We can also evaluate this integral via contour integration. Let \begin{equation} f(z) = \frac{z^{a}}{1+z^{2}} \end{equation} Using the keyhole contour, we have first order poles at $\pm i$, so the residues are \begin{equation} \mathrm{Res}[f(z),i] = \frac{i^{a}}{i2} = \mathrm{e}^{ia\pi/2} \frac{1}{i2} \end{equation} \begin{equation} \mathrm{Res}[f(z),-i] = \frac{(-i)^{a}}{-i2} = -\mathrm{e}^{ia\pi} \mathrm{e}^{ia\pi/2} \frac{1}{i2} \end{equation}

\begin{align} \oint\limits_{C} f(z) \mathrm{d}z &= \pi \mathrm{e}^{ia\pi/2} \left(1 - \mathrm{e}^{ia\pi} \right) \\ &= \lim_{\epsilon,R \to 0,\infty} \int\limits_{\epsilon}^{R} f(x) \mathrm{d}x + \int\limits_{\Gamma} f(z)\mathrm{d}z + \int\limits_{R}^{\epsilon} f(x) \mathrm{d}x + \int\limits_{\gamma} f(z)\mathrm{d}z \\ &= \int\limits_{0}^{\infty} \frac{x^{a}}{1+x^{2}} \mathrm{d}x \,- \int\limits_{0}^{\infty} \mathrm{e}^{ia2\pi} \frac{x^{a}}{1+x^{2}} \mathrm{d}x \\ &= \left(1 - \mathrm{e}^{ia2\pi} \right) \int\limits_{0}^{\infty} \frac{x^{a}}{1+x^{2}} \mathrm{d}x \end{align}

Thus we have \begin{align} \int\limits_{0}^{\infty} \frac{x^{a}}{1+x^{2}} \mathrm{d}x &= \pi \mathrm{e}^{ia\pi/2} \left(1 - \mathrm{e}^{ia\pi} \right) \frac{1}{\left(1 - \mathrm{e}^{ia2\pi} \right)} \\ &= \frac{\pi \sin(a\pi/2)}{\sin(a\pi)} \\ &= \frac{\pi}{2\cos(a\pi/2)} \end{align}

Notes:

1. R is the radius of the large circle $\Gamma$.

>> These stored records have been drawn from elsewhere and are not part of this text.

/-- R321, R322: every router places the flits of its inputs and injects one. A router with a flit that has waited 256 cycles signals its four
neighbours, which inject nothing unless one of theirs has waited as long. Flits of contexts that are being switched out then leave their links. -/
def execRouterFlitPlacement (s : State) : Out :=
  let starved (r : Nat) : Bool := s.flits.any (fun f => f.router == r && !f.injected && !f.bounced && decide (256 ≤ f.waited))
  let parts := (flitRouters s.flits).map (fun r =>
    routerCycle s.mayStart (!starved r && [0, 1, 2, 3].any (fun o => starved (neighbour r o))) ((s.flits.filter (fun f => f.router == r)).map s.viewFlit))
  let out := parts.flatMap (·.1)
  let flits := parts.flatMap (·.2)
  let started := ((out ++ flits).filter (fun f => f.injected || out.contains f)).map (·.msg)
  let msgs := s.msgs.map (fun x =>
    (x.1, { x.2 with msg := { x.2.msg with age := ((out.find? (fun f => f.msg == x.1 && f.first)).map (fun f =>
                       if x.2.edge then min (f.age + 1) 1023 else f.age)).getD x.2.msg.age },
                     arrived := x.2.arrived + (out.filter (fun f => f.msg == x.1)).length,
                     tag := if x.2.tag.isNone && started.contains x.1 then some (s.freeTag x.2.src) else x.2.tag }))
  let s := { s with flits := flits, msgs := msgs }
  event (flits.foldl State.strayMessage s).drainLinks

end Sys2Proof.Machine
end

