-- ==== Sys2Proof/Machine/Collectives.lean ====
section
/-! DEFINITION. Collectives and `baddq` (spec 07 R223 to R226; 11 R331 to R335; 15 R417). -/

namespace Sys2Proof.Machine

/-! Values on the wire (R332). -/

/-- The codes and block scales of values in the wire format, rounded by `rne`. -/
def wireCodes (wire : Nat) (vals : List CopyVal) : List Nat × List Nat :=
  if isMx wire then mxRow wire 0 vals else (vals.map (putVal wire 0), [])

/-- A run of wire values as bytes: the elements, then the scales of an MX format (R334). -/
def wireBytes (wire : Nat) (vals : List CopyVal) : List Byte :=
  let r := wireCodes wire vals
  packElems wire r.1 ++ r.2.map (BitVec.ofNat 8)

/-- The values of n elements in a format, with the scales behind them. -/
def valuesOf (code n : Nat) (b : List Byte) : List CopyVal :=
  (List.range n).map (fun i => copyVal code (packedElem b code i) ((b.getD (tensorBytes code n + i / 32) 0#8).toNat))

/-- Values rounded to the wire format. -/
def settle (wire : Nat) (vals : List CopyVal) : List CopyVal := valuesOf wire vals.length (wireBytes wire vals)

/-- One combine of two values: integers exactly, with a saturated sum; others by R48. -/
def combineVal (red : Nat) (a b : CopyVal) : CopyVal :=
  match a, b with
  | .int x, .int y =>
    match red with
    | 0 => .int (satInt (x + y) (-(2 ^ 31 : Int)) (2 ^ 31 - 1))
    | 1 => .int (if x < y then y else x)
    | _ => .int (if y < x then y else x)
  | x, y => .num (combineNum red x.toNum y.toNum)

/-- One combine of two runs of wire values. -/
def combineVals (wire red : Nat) (a b : List CopyVal) : List CopyVal := settle wire (List.zipWith (combineVal red) a b)

/-- The identity with which a die's list is padded. -/
def combineIdentity (wire red : Nat) : CopyVal :=
  if wire = 12 then
    match red with
    | 0 => .int 0
    | 1 => .int (-(2 ^ 31 : Int))
    | _ => .int (2 ^ 31 - 1)
  else
    match red with
    | 0 => .num (zeroNum true)
    | 1 => .num (.inf true)
    | _ => .num (.inf false)

/-- The halving tree of 02 R76 over runs; `fuel` bounds its depth. -/
def halvingTree {α : Type} (g : α → α → α) : Nat → List α → Option α
  | 0, l => l.head?
  | n + 1, l => if l.length ≤ 1 then l.head? else halvingTree g n (List.zipWith g (l.take (l.length / 2)) (l.drop (l.length / 2)))

/-- The least power of two that is not below n. -/
def powerAbove (n : Nat) : Nat := if n ≤ 1 then 1 else 2 ^ (Nat.log2 (n - 1) + 1)

/-- Step 1 of R332: the result of one die. -/
def combineDie (wire red n : Nat) (runs : List (List CopyVal)) : List CopyVal :=
  let width := powerAbove runs.length
  let padded := runs ++ List.replicate (width - runs.length) (List.replicate n (combineIdentity wire red))
  (halvingTree (combineVals wire red) 17 padded).getD []

/-! Commands (07 R226, R331). -/

/-- A command taken apart. -/
structure CollOp where
  op : Nat
  red : Nat
  efmt : Nat
  wire : Nat
  group : Nat
  count : Nat
  blockBytes : Nat
  root : Nat
  deriving DecidableEq, Repr

def collOp (w : List Word) : CollOp :=
  let at1 (i hi lo : Nat) : Nat := field (w.getD i 0#64) hi lo
  { op := at1 0 3 0, red := at1 0 5 4, efmt := at1 0 11 8, wire := at1 0 15 12, group := at1 0 31 16, count := at1 3 39 0,
    blockBytes := at1 4 31 0, root := at1 5 15 0 }

/-- Formats that a collective takes (07 R226). -/
def collFormats : List Nat := [0, 1, 2, 4, 5, 7, 12]

/-- The wire bytes of a block: its elements, and the scales of an MX format (R333, R334). -/
def CollOp.wireSize (o : CollOp) : Nat := o.blockBytes + (if isMx o.wire then ceilDiv (8 * o.blockBytes / codeBits o.wire) 32 else 0)

/-- Fields for which a push raises HEADER, given the ranks of the group and the frame scratch that the handler asks for (R226, R331,
R333). A group that the launch does not define, a root beyond it and a block of no bytes count as bad fields (log entry 23). -/
def collBad (o : CollOp) (ranks : Option Nat) (fscr : Nat) : Bool :=
  decide (3 < o.op) || o.red == 3 || !collFormats.contains o.efmt || !collFormats.contains o.wire || o.blockBytes == 0 ||
    o.blockBytes % 256 != 0 || decide (16384 < o.blockBytes) || decide (256 * fscr < 2 * o.wireSize) ||
    (match ranks with | none => true | some r => o.op == 3 && decide (r ≤ o.root))

/-- The ranks of a group: core and package each. -/
def State.groupOf (s : State) (ltag group : Nat) : Option (List (Nat × Nat)) := ((s.ctx ltag).map (·.groups)).bind (fun g => g[group]?)

/-- The rank of a core of this package. -/
def State.rankOf (s : State) (ranks : List (Nat × Nat)) (core : Nat) : Option Nat :=
  ranks.findIdx? (fun r => r.1 == core && r.2 == s.pkg)

/-- How many collectives of a group of a launch have begun. -/
def State.collsBegun (s : State) (ltag group : Nat) : Nat := ((s.ctx ltag).map (fun c => kgetD c.collSeq group 0)).getD 0

/-- The next collective of a group, in which nothing has happened, and its name. -/
def State.openCollective (s : State) (ltag tenant group : Nat) : Nat × State :=
  let n := s.collsBegun ltag group
  let c : Collective :=
    { ltag := ltag, tenant := tenant, group := group, cmds := [], parts := [], handled := [], sent := [], joined := [], peers := [], finished := [],
      failed := [], started := s.cycle, missing := [], status := none, others := [], told := false, ord := n }
  let id := s.fresh.1
  let s := s.fresh.2.modCtx ltag (fun x => { x with collSeq := kset x.collSeq group (n + 1) })
  (id, { s with colls := kset s.colls id c })

/-- R331: a rank's command joins the first collective of its group that lacks it, or opens one. -/
def State.joinCollective (s : State) (ltag tenant : Nat) (o : CollOp) (cmd : CollCmd) : State :=
  let r := match s.colls.find? (fun c => c.2.ltag == ltag && c.2.group == o.group && c.2.cmds.all (fun x => x.rank != cmd.rank)) with
    | some (id, _) => (id, s)
    | none => s.openCollective ltag tenant o.group
  r.2.modColl r.1 (fun c => { c with cmds := insertBy (fun (a b : CollCmd) => decide (a.rank < b.rank)) cmd c.cmds })

/-- The push of a checked command. A core that is no rank of the group has nothing to contribute, and its job fails (log entry 23). -/
def State.pushCollective (s : State) (c : Ctx) (words : List Word) (ranks : List (Nat × Nat)) : State :=
  if 32 ≤ c.f.lv.cpc then s
  else
    s.beforeRelease c 2 [] (fun s =>
      let after := s.unperformed c.core
      let (succ, s) := s.takePending c.core
      let ident := s.jobIdent c.core 2
      let s := s.countPush c ident
      match (if isCompute c.core then s.rankOf ranks c.core else none) with
      | none => (s.endJob c.core c.f.level c.f.task c.f.ltag ident 2 failedAbsent c.f.item succ after 0#64).advance c
      | some r =>
        let cmd : CollCmd :=
          { rank := r, lost := false, core := c.core, level := c.f.level, task := c.f.task, item := c.f.item, ident := ident, words := words, succ := succ,
            after := after }
        (s.joinCollective c.f.ltag (s.tenantOf c.f.ltag) (collOp words) cmd).advance c)

def execColl (w : Bundle) (s : State) : Out :=
  bundle .coll w s (fun c s =>
    let words := c.f.xRange (fieldB w) 8
    let o := collOp words
    let ranks := s.groupOf c.f.ltag o.group
    let h := ((s.ctx c.f.ltag).map (fun x => x.words.getD 5 0#64)).getD 0#64
    if h = 0#64 then s.exact c.core .header 0#64
    else
      match s.frameWord c.core (s.tenantOf c.f.ltag) h with
      | (.wait p n, s) => s.requestBytes c.core (s.tenantOf c.f.ltag) p n
      | (.busy, s) => s
      | (.ecc, s) => s.eccRead c (h - 4#64)
      | (.word v _, s) =>
        if collBad o (ranks.map (·.length)) (bitsOf v 15 8) then s.exact c.core .header 0#64 else s.pushCollective c words (ranks.getD []))

/-! Blocks (R333). -/

/-- The commands that are known: rank and words, those of this package first in increasing rank. -/
def Collective.known (c : Collective) : List (Nat × Nat × List Word) := c.cmds.map (fun x => (x.rank, x.ident, x.words)) ++ c.others

/-- The command of the lowest rank. -/
def Collective.first (c : Collective) : Option (Nat × Nat × List Word) :=
  (sortBy (fun (a b : Nat × Nat × List Word) => decide (a.1 < b.1)) c.known).head?

def Collective.op (c : Collective) : CollOp := collOp ((c.first.map (·.2.2)).getD [])

def State.ranksOf (s : State) (c : Collective) : List (Nat × Nat) := (s.groupOf c.ltag c.group).getD []

/-- The elements of the vector that a collective moves (R331). -/
def CollOp.elements (o : CollOp) (ranks : Nat) : Nat := if o.op = 1 ∨ o.op = 2 then o.count * ranks else o.count

/-- Wire elements of a block. -/
def CollOp.perBlock (o : CollOp) : Nat := 8 * o.blockBytes / codeBits o.wire

def CollOp.blocks (o : CollOp) (ranks : Nat) : Nat := ceilDiv (o.elements ranks) o.perBlock

/-- The elements of a block: the first and how many. -/
def CollOp.span (o : CollOp) (ranks block : Nat) : Nat × Nat :=
  (block * o.perBlock, min o.perBlock (o.elements ranks - block * o.perBlock))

2. $\epsilon$ is the radius of the small circle $\gamma$.

Answer 2

By substituting $x=\tan\theta$ and exploiting Euler's beta function and the reflection formula for the $\Gamma$ function we have $$ I(\alpha)=\int_{0}^{+\infty}\frac{x^\alpha}{1+x^2}\,dx = \color{red}{\frac{\pi}{2 \cos\left(\frac{\pi\alpha}{2}\right)}}$$ for any $\alpha\in(-1,1)$.